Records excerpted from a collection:
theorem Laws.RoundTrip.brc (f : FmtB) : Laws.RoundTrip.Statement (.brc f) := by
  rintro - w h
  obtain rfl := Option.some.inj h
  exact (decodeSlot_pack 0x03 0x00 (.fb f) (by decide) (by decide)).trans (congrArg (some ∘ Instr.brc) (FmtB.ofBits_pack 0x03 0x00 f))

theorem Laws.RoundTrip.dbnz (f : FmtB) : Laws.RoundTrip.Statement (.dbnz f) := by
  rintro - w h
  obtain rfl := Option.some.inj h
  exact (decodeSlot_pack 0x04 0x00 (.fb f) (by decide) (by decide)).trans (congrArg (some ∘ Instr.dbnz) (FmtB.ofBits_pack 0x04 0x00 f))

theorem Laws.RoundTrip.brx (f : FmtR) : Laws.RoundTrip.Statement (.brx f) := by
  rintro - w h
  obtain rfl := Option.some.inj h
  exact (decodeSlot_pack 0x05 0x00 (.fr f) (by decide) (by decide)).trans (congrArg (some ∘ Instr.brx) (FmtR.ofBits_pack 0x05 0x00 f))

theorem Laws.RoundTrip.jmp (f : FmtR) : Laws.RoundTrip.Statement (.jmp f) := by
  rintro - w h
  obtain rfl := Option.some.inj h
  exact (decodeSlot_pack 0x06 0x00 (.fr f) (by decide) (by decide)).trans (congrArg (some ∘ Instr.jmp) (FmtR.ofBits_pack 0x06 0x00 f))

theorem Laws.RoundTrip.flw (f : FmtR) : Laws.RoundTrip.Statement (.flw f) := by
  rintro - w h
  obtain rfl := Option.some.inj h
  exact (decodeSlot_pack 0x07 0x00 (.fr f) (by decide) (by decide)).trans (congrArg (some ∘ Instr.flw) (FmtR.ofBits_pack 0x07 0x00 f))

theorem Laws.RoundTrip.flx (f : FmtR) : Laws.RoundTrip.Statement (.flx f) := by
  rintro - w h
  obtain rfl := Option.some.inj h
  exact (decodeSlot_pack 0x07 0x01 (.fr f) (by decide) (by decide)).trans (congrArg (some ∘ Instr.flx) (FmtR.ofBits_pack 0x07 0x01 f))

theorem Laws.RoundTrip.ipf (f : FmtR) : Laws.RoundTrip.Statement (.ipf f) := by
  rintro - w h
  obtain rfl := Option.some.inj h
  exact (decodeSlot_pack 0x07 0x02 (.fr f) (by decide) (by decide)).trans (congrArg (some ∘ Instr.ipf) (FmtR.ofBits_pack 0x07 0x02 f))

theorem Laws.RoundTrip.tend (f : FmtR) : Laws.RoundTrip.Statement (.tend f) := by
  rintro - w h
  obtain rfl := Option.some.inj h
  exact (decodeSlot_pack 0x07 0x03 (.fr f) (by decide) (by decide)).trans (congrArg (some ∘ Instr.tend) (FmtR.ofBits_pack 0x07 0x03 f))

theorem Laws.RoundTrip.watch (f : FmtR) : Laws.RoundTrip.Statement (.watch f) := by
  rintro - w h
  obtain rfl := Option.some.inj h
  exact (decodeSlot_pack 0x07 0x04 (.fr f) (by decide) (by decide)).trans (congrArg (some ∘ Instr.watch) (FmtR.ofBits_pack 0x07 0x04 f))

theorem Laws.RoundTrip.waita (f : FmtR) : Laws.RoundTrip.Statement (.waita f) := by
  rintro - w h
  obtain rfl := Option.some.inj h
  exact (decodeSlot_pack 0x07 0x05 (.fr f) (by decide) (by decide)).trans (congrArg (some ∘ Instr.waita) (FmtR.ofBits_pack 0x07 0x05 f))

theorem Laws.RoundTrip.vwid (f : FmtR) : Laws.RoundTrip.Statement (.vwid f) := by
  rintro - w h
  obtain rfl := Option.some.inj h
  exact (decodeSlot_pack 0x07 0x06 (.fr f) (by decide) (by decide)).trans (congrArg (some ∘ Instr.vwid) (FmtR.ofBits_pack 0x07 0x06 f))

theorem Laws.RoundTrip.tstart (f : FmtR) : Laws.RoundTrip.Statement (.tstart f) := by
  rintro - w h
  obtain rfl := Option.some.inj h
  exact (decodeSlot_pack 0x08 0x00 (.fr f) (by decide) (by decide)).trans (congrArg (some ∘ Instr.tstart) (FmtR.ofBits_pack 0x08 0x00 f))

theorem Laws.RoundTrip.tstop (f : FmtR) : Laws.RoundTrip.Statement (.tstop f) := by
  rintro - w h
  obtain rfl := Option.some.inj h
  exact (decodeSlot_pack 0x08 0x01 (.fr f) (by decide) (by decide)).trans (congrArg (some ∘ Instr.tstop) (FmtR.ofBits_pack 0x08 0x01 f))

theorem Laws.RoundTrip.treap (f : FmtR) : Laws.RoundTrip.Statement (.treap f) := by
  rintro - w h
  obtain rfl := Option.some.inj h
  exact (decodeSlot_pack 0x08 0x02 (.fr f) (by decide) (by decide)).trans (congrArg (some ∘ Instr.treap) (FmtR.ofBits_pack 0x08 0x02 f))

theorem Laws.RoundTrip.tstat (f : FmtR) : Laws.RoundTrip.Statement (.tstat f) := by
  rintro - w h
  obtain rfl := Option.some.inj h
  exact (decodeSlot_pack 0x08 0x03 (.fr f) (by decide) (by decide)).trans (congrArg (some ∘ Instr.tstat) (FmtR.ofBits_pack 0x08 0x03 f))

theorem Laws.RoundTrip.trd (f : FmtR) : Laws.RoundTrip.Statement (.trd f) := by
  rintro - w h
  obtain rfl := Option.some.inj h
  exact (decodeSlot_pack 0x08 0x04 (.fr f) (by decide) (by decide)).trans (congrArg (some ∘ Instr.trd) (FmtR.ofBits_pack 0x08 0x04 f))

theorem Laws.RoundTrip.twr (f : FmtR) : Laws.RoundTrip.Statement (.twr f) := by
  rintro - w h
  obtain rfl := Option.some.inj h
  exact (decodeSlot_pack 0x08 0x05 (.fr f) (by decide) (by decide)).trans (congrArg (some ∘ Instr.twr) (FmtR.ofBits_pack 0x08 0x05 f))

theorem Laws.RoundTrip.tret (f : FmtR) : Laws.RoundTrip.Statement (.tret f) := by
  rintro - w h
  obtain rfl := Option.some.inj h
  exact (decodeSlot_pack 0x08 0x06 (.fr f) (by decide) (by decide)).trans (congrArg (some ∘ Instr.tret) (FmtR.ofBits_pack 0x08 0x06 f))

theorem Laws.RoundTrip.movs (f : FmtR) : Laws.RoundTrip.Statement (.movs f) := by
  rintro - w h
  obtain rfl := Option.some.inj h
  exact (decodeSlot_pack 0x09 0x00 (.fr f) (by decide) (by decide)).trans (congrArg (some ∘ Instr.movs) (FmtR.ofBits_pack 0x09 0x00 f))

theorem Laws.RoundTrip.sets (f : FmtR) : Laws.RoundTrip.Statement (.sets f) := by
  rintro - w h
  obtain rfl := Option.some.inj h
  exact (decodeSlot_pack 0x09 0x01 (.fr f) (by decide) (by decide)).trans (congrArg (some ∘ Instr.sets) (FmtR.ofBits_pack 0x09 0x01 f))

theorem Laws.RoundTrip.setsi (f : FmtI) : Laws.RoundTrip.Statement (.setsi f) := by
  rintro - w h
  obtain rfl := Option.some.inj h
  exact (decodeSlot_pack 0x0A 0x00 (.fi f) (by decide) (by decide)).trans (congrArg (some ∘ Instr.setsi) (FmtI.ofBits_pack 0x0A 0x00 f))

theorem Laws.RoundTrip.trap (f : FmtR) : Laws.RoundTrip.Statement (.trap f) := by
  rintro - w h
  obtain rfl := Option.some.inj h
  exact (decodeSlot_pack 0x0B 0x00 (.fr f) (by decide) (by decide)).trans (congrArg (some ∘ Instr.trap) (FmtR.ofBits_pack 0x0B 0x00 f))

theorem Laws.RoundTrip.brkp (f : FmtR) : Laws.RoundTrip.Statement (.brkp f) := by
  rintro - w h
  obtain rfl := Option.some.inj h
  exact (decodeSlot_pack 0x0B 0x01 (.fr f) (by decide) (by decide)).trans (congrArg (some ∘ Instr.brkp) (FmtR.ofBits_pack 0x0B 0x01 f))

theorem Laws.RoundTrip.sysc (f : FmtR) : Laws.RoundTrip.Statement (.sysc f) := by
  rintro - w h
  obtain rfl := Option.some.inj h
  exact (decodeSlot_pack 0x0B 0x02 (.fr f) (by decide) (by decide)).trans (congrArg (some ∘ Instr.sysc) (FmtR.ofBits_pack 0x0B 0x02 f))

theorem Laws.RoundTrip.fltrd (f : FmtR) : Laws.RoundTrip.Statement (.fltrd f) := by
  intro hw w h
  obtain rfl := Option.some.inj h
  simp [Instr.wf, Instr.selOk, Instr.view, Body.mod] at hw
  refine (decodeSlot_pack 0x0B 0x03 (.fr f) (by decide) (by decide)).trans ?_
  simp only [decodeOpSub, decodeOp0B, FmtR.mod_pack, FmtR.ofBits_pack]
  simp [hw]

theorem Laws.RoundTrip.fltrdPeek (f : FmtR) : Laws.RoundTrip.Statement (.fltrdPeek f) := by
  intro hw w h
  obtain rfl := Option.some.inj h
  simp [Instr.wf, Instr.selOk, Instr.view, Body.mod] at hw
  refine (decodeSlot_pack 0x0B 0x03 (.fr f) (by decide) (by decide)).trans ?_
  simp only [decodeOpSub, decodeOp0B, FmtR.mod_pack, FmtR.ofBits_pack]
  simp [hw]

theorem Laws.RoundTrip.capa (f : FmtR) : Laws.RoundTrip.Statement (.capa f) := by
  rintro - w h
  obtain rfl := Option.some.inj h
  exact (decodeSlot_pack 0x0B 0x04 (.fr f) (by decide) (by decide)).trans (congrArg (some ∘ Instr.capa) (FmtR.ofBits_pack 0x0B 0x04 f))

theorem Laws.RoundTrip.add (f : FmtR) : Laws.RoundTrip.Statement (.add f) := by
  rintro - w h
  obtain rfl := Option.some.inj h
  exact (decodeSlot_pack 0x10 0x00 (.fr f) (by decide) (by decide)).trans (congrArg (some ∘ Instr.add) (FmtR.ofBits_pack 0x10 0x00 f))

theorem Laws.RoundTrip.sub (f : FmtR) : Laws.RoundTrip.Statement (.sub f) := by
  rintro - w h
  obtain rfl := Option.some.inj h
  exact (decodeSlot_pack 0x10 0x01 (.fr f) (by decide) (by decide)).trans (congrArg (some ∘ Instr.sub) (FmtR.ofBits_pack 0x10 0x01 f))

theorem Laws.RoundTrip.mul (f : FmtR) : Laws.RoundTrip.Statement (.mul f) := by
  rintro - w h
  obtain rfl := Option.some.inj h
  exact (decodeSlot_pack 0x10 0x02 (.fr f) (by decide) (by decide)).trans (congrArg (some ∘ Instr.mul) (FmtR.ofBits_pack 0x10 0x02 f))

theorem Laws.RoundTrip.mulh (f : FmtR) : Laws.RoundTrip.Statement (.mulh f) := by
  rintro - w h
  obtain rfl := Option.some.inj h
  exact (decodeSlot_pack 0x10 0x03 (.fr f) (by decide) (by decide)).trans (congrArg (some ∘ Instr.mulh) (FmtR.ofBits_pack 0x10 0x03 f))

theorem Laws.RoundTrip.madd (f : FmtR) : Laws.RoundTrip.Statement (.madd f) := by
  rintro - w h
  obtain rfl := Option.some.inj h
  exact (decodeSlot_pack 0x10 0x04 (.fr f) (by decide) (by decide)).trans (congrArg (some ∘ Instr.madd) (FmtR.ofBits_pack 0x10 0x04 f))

_TASK DIRECTIONS:_ Could you copy exactly the lines from the first line of the records above through the line containing "exact (decodeSlot_pack 0x03", both included, and nothing else?

_RESPONSE BELOW:_
theorem Laws.RoundTrip.brc (f : FmtB) : Laws.RoundTrip.Statement (.brc f) := by
  rintro - w h
  obtain rfl := Option.some.inj h
  exact (decodeSlot_pack 0x03 0x00 (.fb f) (by decide) (by decide)).trans (congrArg (some ∘ Instr.brc) (FmtB.ofBits_pack 0x03 0x00 f))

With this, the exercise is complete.